* PROVIDED DATA:
-- ==== Sys2Proof/Machine/Tables.lean ====
section
/-!
DEFINITION. Embedding tables (R137 to R141, R153): descriptors, shards, directory entries, the working value of a row and
the popularity sketch.
-/
namespace Sys2Proof.Machine

/-! ## Descriptors (R137) -/

/-- The fields of a table descriptor (R137). `zeros` holds when every reserved bit is zero. -/
structure TableDesc where
  id : Nat
  version : Nat
  width : Nat
  shardShift : Nat
  frozen : Bool
  rows : Nat
  shardMap : Nat
  shardStation : Nat
  shardCount : Nat
  sketch : Nat
  sketchStation : Nat
  sketchLog : Nat
  hot : Nat
  warm : Nat
  stakeInterval : Nat
  sketchHalve : Nat
  poolExp : Int
  gradExp : Int
  defaultClass : Nat
  siteShift : Nat
  zeros : Bool
  deriving DecidableEq, Repr

/-- The table descriptor that 64 bytes spell. -/
def TableDesc.ofBytes (bs : List Byte) : TableDesc :=
  let n (o k : Nat) : Nat := leNat ((bs.drop o).take k)
  { id := n 0 2 % 4096, version := n 2 2, width := n 4 2 % 8192, shardShift := n 6 1, frozen := bitAt (n 7 1) 0,
    rows := n 8 8 % 2 ^ 41, shardMap := n 0x10 8 % 2 ^ 48, shardStation := n 0x18 4 % 2 ^ 24, shardCount := n 0x1C 4,
    sketch := n 0x20 8 % 2 ^ 48, sketchStation := n 0x28 4 % 2 ^ 24, sketchLog := n 0x28 4 / 2 ^ 24, hot := n 0x2C 4,
    warm := n 0x30 4, stakeInterval := n 0x34 2, sketchHalve := n 0x36 2, poolExp := sgn 16 (n 0x38 2),
    gradExp := sgn 16 (n 0x3A 2), defaultClass := n 0x3C 1 % 4, siteShift := n 0x3D 1,
    zeros := n 0 2 / 4096 == 0 && n 4 2 / 8192 == 0 && n 7 1 / 2 == 0 && n 8 8 / 2 ^ 41 == 0 && n 0x10 8 / 2 ^ 48 == 0 &&
      n 0x18 4 / 2 ^ 24 == 0 && n 0x20 8 / 2 ^ 48 == 0 && n 0x3C 1 / 4 == 0 && n 0x3E 2 == 0 }

/-- Is WIDTH in its range? -/
def TableDesc.widthOk (d : TableDesc) : Bool := d.width != 0 && decide (d.width ≤ 4096)

/-- Does the descriptor of table t break reason 2 of R171? -/
def TableDesc.bad (d : TableDesc) (t : Nat) : Bool :=
  !d.zeros || d.id != t || d.rows == 0 || decide (2 ^ 40 < d.rows) || !d.widthOk || decide (d.shardShift < 12) ||
    decide (32 < d.shardShift) || decide (d.sketchLog < 10) || decide (24 < d.sketchLog) || decide (d.siteShift < 8) ||
    decide (d.shardShift < d.siteShift) || d.shardCount != ceilDiv d.rows (2 ^ d.shardShift)

/-- Bytes between master rows (R139). -/
def TableDesc.pitch (d : TableDesc) : Nat := 64 * ceilDiv (4 * d.width) 64

/-- The selected slot of a table id (R142). -/
def Job.selected (j : Job) (t : Nat) : Nat := Tab.get 0 j.selects t

/-- Context address of slot k of table t (R137). -/
def slotAddr (base t k : Nat) : Nat := base + 128 * t + 64 * k

/-! ## Shards and rows (R139, R140) -/

/-- An entry of a shard map (R139). -/
structure Shard where
  module : Nat
  master : Nat
  state : Nat
  directory : Nat
  gradpool : Nat
  deriving DecidableEq, Repr

/-- The shard map entry that 32 bytes spell. -/
def Shard.ofBytes (bs : List Byte) : Shard :=
  let w := leNat bs
  { module := fld w 232 24 / 8192, master := fld w 160 48, state := fld w 112 48, directory := fld w 64 48,
    gradpool := fld w 0 48 }

/-- Address of the shard map entry of row x. -/
def TableDesc.shardAt (d : TableDesc) (x : Nat) : Nat × Nat :=
  (d.shardStation / 8192, d.shardMap + 32 * (x / 2 ^ d.shardShift))

/-- Index of row x within its shard. -/
def TableDesc.inShard (d : TableDesc) (x : Nat) : Nat := x % 2 ^ d.shardShift

/-- Master row x of a shard. -/
def TableDesc.masterAt (d : TableDesc) (s : Shard) (x : Nat) : Nat := s.master + d.inShard x * d.pitch

/-- Directory entry of row x of a shard. -/
def TableDesc.dirAt (d : TableDesc) (s : Shard) (x : Nat) : Nat := s.directory + 8 * d.inShard x

/-- A directory entry (R140). -/
structure DirEntry where
  tomb : Bool
  cls : Nat
  resident : Bool
  staked : Bool
  near : Nat
  deriving DecidableEq, Repr

/-- The directory entry that a word spells. -/
def DirEntry.ofNat (w : Nat) : DirEntry :=
  { tomb := bitAt w 63, cls := fld w 61 2, resident := bitAt w 60, staked := bitAt w 59, near := fld w 0 48 }

/-- The word of a directory entry. -/
def DirEntry.toNat (e : DirEntry) : Nat :=
  b2n e.tomb * 2 ^ 63 + e.cls % 4 * 2 ^ 61 + b2n e.resident * 2 ^ 60 + b2n e.staked * 2 ^ 59 + e.near % 2 ^ 48

/-! ## Working values (R141) -/

/-- The element format of a class. -/
def classFmt (cls : Nat) : Fmt := if cls = 0 then .l16 else if cls = 1 then .l8 else .l4

/-- Bytes of a working copy of a class (R141). -/
def copyBytes (cls width : Nat) : Nat := 64 * ceilDiv (8 + ceilDiv (width * (classFmt cls).bits) 8) 64

/-- A row in working form: format, scale, amax code and element patterns, and the tallies of its conversion. -/
structure WorkRow where
  fmt : Fmt
  scale : Int
  amax : Nat
  elems : List Nat
  tal : Tal
  deriving DecidableEq, Repr

/-- The working form of a master row (R141). -/
def workRow (cls : Nat) (master : List Nat) : WorkRow :=
  let f := classFmt cls
  let ins := master.map fun x => Fmt.readConv .f32 x 0
  let amax := ins.foldl (fun a x => max a x.1.amax) 0
  let s := match f.log? with
    | some l => scaleFromAmax l amax 0
    | none => 0
  let outs := ins.map fun x => convOne f s .nearest x.1
  let tal := ins.foldl (fun (a : Tal) x => a.plus x.2) {}
  { fmt := f, scale := s, amax := amax, elems := outs.map (·.bits),
    tal := tal.plus { sat := outs.countP (·.sat), unf := outs.countP (·.unf) } }

/-- Pack element patterns as a tile row packs them (R57). -/
def packElems (f : Fmt) (xs : List Nat) : List Byte :=
  match f with
  | .l4 =>
    let a := xs.toArray
    (List.range (ceilDiv xs.length 2)).map fun i => BitVec.ofNat 8 (a.getD (2 * i) 0 % 16 + 16 * (a.getD (2 * i + 1) 0 % 16))
  | _ => xs.flatMap (leBytes (f.bits / 8))

/-- Unpack n element patterns. -/
def unpackElems (f : Fmt) (n : Nat) (bs : List Byte) : List Nat :=
  match f with
  | .l4 => ((bs.take (ceilDiv n 2)).flatMap l4Pair).take n
  | _ => splitLe (f.bits / 8) n bs

/-- The bytes of a working copy (R141). -/
def WorkRow.bytes (r : WorkRow) (cls : Nat) : List Byte :=
  let hdr := r.fmt.toCode * 2 ^ 60 + wrapN 8 r.scale * 2 ^ 48 + r.amax
  let body := leBytes 8 hdr ++ packElems r.fmt r.elems
  body ++ List.replicate (copyBytes cls r.elems.length - body.length) 0

/-- The decoded values of a row in working form (R60, R147). -/
def WorkRow.vals (r : WorkRow) : List Val := r.elems.map fun x => (r.fmt.read x r.scale).1

/-- The working form that a copy of a class holds, or none when its header's FORMAT does not match the class (R152). -/
def copyRow (cls width : Nat) (bs : List Byte) : Option WorkRow :=
  let h := TileHdr.ofWord (leNat (bs.take 8))
  let f := classFmt cls
  if h.format = f.toCode then
    some { fmt := f, scale := h.scale, amax := h.amax, elems := unpackElems f width (bs.drop 8), tal := {} }
  else none

/-! ## The popularity sketch (R153) -/

/-- The bucket of row x in sketch row j (R153). -/
def sketchBucket (x j log : Nat) : Nat :=
  (mix64 (BitVec.ofNat 64 x ^^^ BitVec.ofNat 64 ((j + 1) * 0x9E3779B97F4A7C15))).toNat / 2 ^ (64 - log)

/-- Offsets of the four counters of row x within the sketch. -/
def sketchOffsets (x log : Nat) : List Nat := (List.range 4).map fun j => 4 * (j * 2 ^ log + sketchBucket x j log)

/-! ## Reading tables -/

/-- What reading a selected descriptor gives: the descriptor where it is sound, its WIDTH where that is readable and in
range, the reason otherwise, and whether the read failed twice. -/
structure TableRead where
  desc : Option TableDesc := none
  width : Option Nat := none
  reason : Nat := 0
  failed : Bool := false

/-- Read the selected descriptor of the table that a TABLE_ID field names (R142, R171). -/
def readTable (j : Job) (slots ctx field : Nat) : Rd TableRead := do
  let m := (← get).m
  if 4096 ≤ field then return { reason := 2 }
  else
    match m.xlate ctx .read (slotAddr slots field (j.selected field)) 64 with
    | none => return { reason := 1 }
    | some p =>
      let r ← rdBytes p.1 p.2 64 .committed
      let d := TableDesc.ofBytes r.1
      if r.2 then return { reason := 2, failed := true }
      else if d.bad field then return { reason := 2, width := if d.widthOk then some d.width else none }
      else return { desc := some d, width := some d.width }

end Sys2Proof.Machine
end

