/-- The dies look at the sums of the step's statistics before the vote: one that fails twice keeps the step from committing, and one
above 2^62 marks it (R79, R298; DEDUCED: the fold itself follows in the commit, R293). -/
def checkStats (j : Job) : StateT UpdStart Rd Unit :=
  (j.placed.filter fun p => p.kind == 2).forM fun p => do
    let d := (← (get : Rd RdSt)).m.precondDesc j p.id
    let r ← (readSums j d.statReduce (d.n * d.n) .working : Rd (List Nat × Bool))
    if r.2 then modify fun s => { s with working := true }
    else if r.1.any fun x => decide (2 ^ 62 < (sgn 64 x).natAbs) then modify fun s => { s with ranged := s.ranged ++ [d.statReduce] }

/-- Form the scalars c0 to c7 of every group, and the exponent of its gradients (R279, R287). -/
def updScalars (slots : Nat) (j : Job) (n : Nat) : StateT UpdStart Rd Unit :=
  (List.range n).forM fun g => do
    let m := (← (get : Rd RdSt)).m
    let d := m.groupDesc j g
    let old := Tab.get {} j.groups g
    let cs ← (List.range 8).mapM (groupScalar j.ctx d old.position.toNat)
    let e ← (if d.kind = 0 then do
        match ← (readExp j d.reduce : Rd (Option Int)) with
        | some e => return e
        | none =>
          modify fun s => { s with committed := true }
          return 0
      else if j.sites.any fun x => x.table == d.tableId then do
        let r ← (readTable j slots j.ctx d.tableId : Rd TableRead)
        if r.failed then modify fun s => { s with committed := true }
        return (r.desc.map (·.gradExp)).getD 0
      else pure 0 : StateT UpdStart Rd Int)
    modify fun s => { s with groups := Tab.put {} s.groups g { old with scalars := cs, exp := e, pending := 0, updated := [] } }

/-- The update phase begins on this module once CLOSED has arrived and what the dies need has been read (R303). -/
def Mach.tryUpdate (m : Mach) (slot : Nat) : Mach :=
  match m.job? slot with
  | none => m
  | some j =>
    if !j.part.closed || j.part.updating || j.part.voteSent || j.part.aborting then m
    else
      let x : Rd UpdStart := do
        let r ← (do
          updScalars (m.tableSlots j) j (m.jobHdr j).groups
          checkStats j : StateT UpdStart Rd Unit).run { groups := j.groups }
        return r.2
      match m.runRd (.cmt slot) (some j.domain) (m.causeOf slot) x with
      | (none, m) => m
      | (some s, m) =>
        let m := (m.modJob slot fun j => { j with groups := s.groups }).updTally 0 s.tal
        if s.fault then m.abortCond slot (16 + 4)
        else if s.committed then (m.event tyUpd 0 4).abortCond slot (16 + 5)
        else if s.working then (m.event tyUpd 0 4).abortCond slot 2
        else if !s.ranged.isEmpty then
          ((m.event tyUpd 0 3 s.ranged.length).modJob slot fun j =>
            { j with rangeReduce := (j.rangeReduce ++ s.ranged).eraseDups }).abortCond slot 3
        else
          let m := m.modJob slot fun j =>
            { j with state := if j.part.granted then .pastPnr else .updating, updNext := [],
                     part := { j.part with updating := true } }
          (List.range 2).foldl (fun m d =>
            if m.takesWork tyUpd d then m.modUpd d fun u => { u with state := 1, step := j.step } else m) m
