/-- EASEMENT: refused, released at once, or pending until what it reserves has been reclaimed. A second grant of the domain waits for
the first; a release does not. -/
def Mach.easement (m : Mach) (c n : Nat) : Mach :=
  m.onCommand c n 9 fun m d bs =>
    let k := cmdN bs 0x10 2
    let nt := cmdN bs 0x14 4
    let w := cmdN bs 0x18 2
    let x := m.getDom d
    let all := ((List.range 16).filter (· != d)).foldl (fun (a : Nat × Nat) e =>
      let r := (m.getPlnDom e).reserved
      (a.1 + r.1, a.2 + r.2)) (k, nt)
    if k = 0 ∧ nt = 0 ∧ w = 0 then (m.releaseEase d).finishCmd c n 0
    else if (m.getPlnDom d).pending.isSome then m
    else if x.quotaClusters.toNat < k ∨ x.quotaNt.toNat < nt then m.finishCmd c n 12
    else if ((List.range 640).filter m.clusterPresent).length < all.1 ∨ m.nearMib < all.2 then m.finishCmd c n 13
    else
      let m := (m.acceptCmd c n).modPlnDom d fun e => { e with pending := some (k, nt, w, c, n), easeState := 1 }
      if m.reclaimed d then m else (m.event tyPln 0 6).reclaim d

/-- EASEMENT (R357). -/
def execEasement (c n : Nat) (s : State) : Host.Outcome State Fault Refusal := .next (s.onMach fun m => m.easement c n)

/-- A pending easement comes in force once every resource it reserves has been reclaimed. -/
def Mach.easementInForce (m : Mach) (d : Nat) : Mach :=
  match (m.getPlnDom d).pending with
  | none => m
  | some (k, nt, w, c, n) =>
    if m.reclaimed d then
      ((m.modPlnDom d fun e =>
        { e with eased := BitVec.ofNat 10 k, easeNt := BitVec.ofNat 32 nt, easeLink := BitVec.ofNat 16 w, easeState := 2,
                 pending := none }).saveEase d (k, nt, w)).finishCmd c n 0
    else m

/-- EASEMENT_IN_FORCE (R357). -/
def execEasementInForce (d : Nat) (s : State) : Host.Outcome State Fault Refusal :=
  .next (s.onMach fun m => m.easementInForce d)

end Sys2Proof.Machine
end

* WHAT TO WORK ON: Could you set down exactly the lines above, from the one containing "if m.takesWork tyUpd" through the last, including both and nothing else?

* TASK OUTPUT:
            if m.takesWork tyUpd d then m.modUpd d fun u => { u with state := 1, step := j.step } else m) m
/-- EASEMENT: refused, released at once, or pending until what it reserves has been reclaimed. A second grant of the domain waits for
the first; a release does not. -/
def Mach.easement (m : Mach) (c n : Nat) : Mach :=
  m.onCommand c n 9 fun m d bs =>
    let k := cmdN bs 0x10 2
    let nt := cmdN bs 0x14 4
    let w := cmdN bs 0x18 2
    let x := m.getDom d
    let all := ((List.range 16).filter (· != d)).foldl (fun (a : Nat × Nat) e =>
      let r := (m.getPlnDom e).reserved
      (a.1 + r.1, a.2 + r.2)) (k, nt)
    if k = 0 ∧ nt = 0 ∧ w = 0 then (m.releaseEase d).finishCmd c n 0
    else if (m.getPlnDom d).pending.isSome then m
    else if x.quotaClusters.toNat < k ∨ x.quotaNt.toNat < nt then m.finishCmd c n 12
    else if ((List.range 640).filter m.clusterPresent).length < all.1 ∨ m.nearMib < all.2 then m.finishCmd c n 13
    else
      let m := (m.acceptCmd c n).modPlnDom d fun e => { e with pending := some (k, nt, w, c, n), easeState := 1 }
      if m.reclaimed d then m else (m.event tyPln 0 6).reclaim d

/-- EASEMENT (R357). -/
def execEasement (c n : Nat) (s : State) : Host.Outcome State Fault Refusal := .next (s.onMach fun m => m.easement c n)

/-- A pending easement comes in force once every resource it reserves has been reclaimed. -/
def Mach.easementInForce (m : Mach) (d : Nat) : Mach :=
  match (m.getPlnDom d).pending with
  | none => m
  | some (k, nt, w, c, n) =>
    if m.reclaimed d then
      ((m.modPlnDom d fun e =>
        { e with eased := BitVec.ofNat 10 k, easeNt := BitVec.ofNat 32 nt, easeLink := BitVec.ofNat 16 w, easeState := 2,
                 pending := none }).saveEase d (k, nt, w)).finishCmd c n 0
    else m

/-- EASEMENT_IN_FORCE (R357). -/
def execEasementInForce (d : Nat) (s : State) : Host.Outcome State Fault Refusal :=
  .next (s.onMach fun m => m.easementInForce d)

end Sys2Proof.Machine
end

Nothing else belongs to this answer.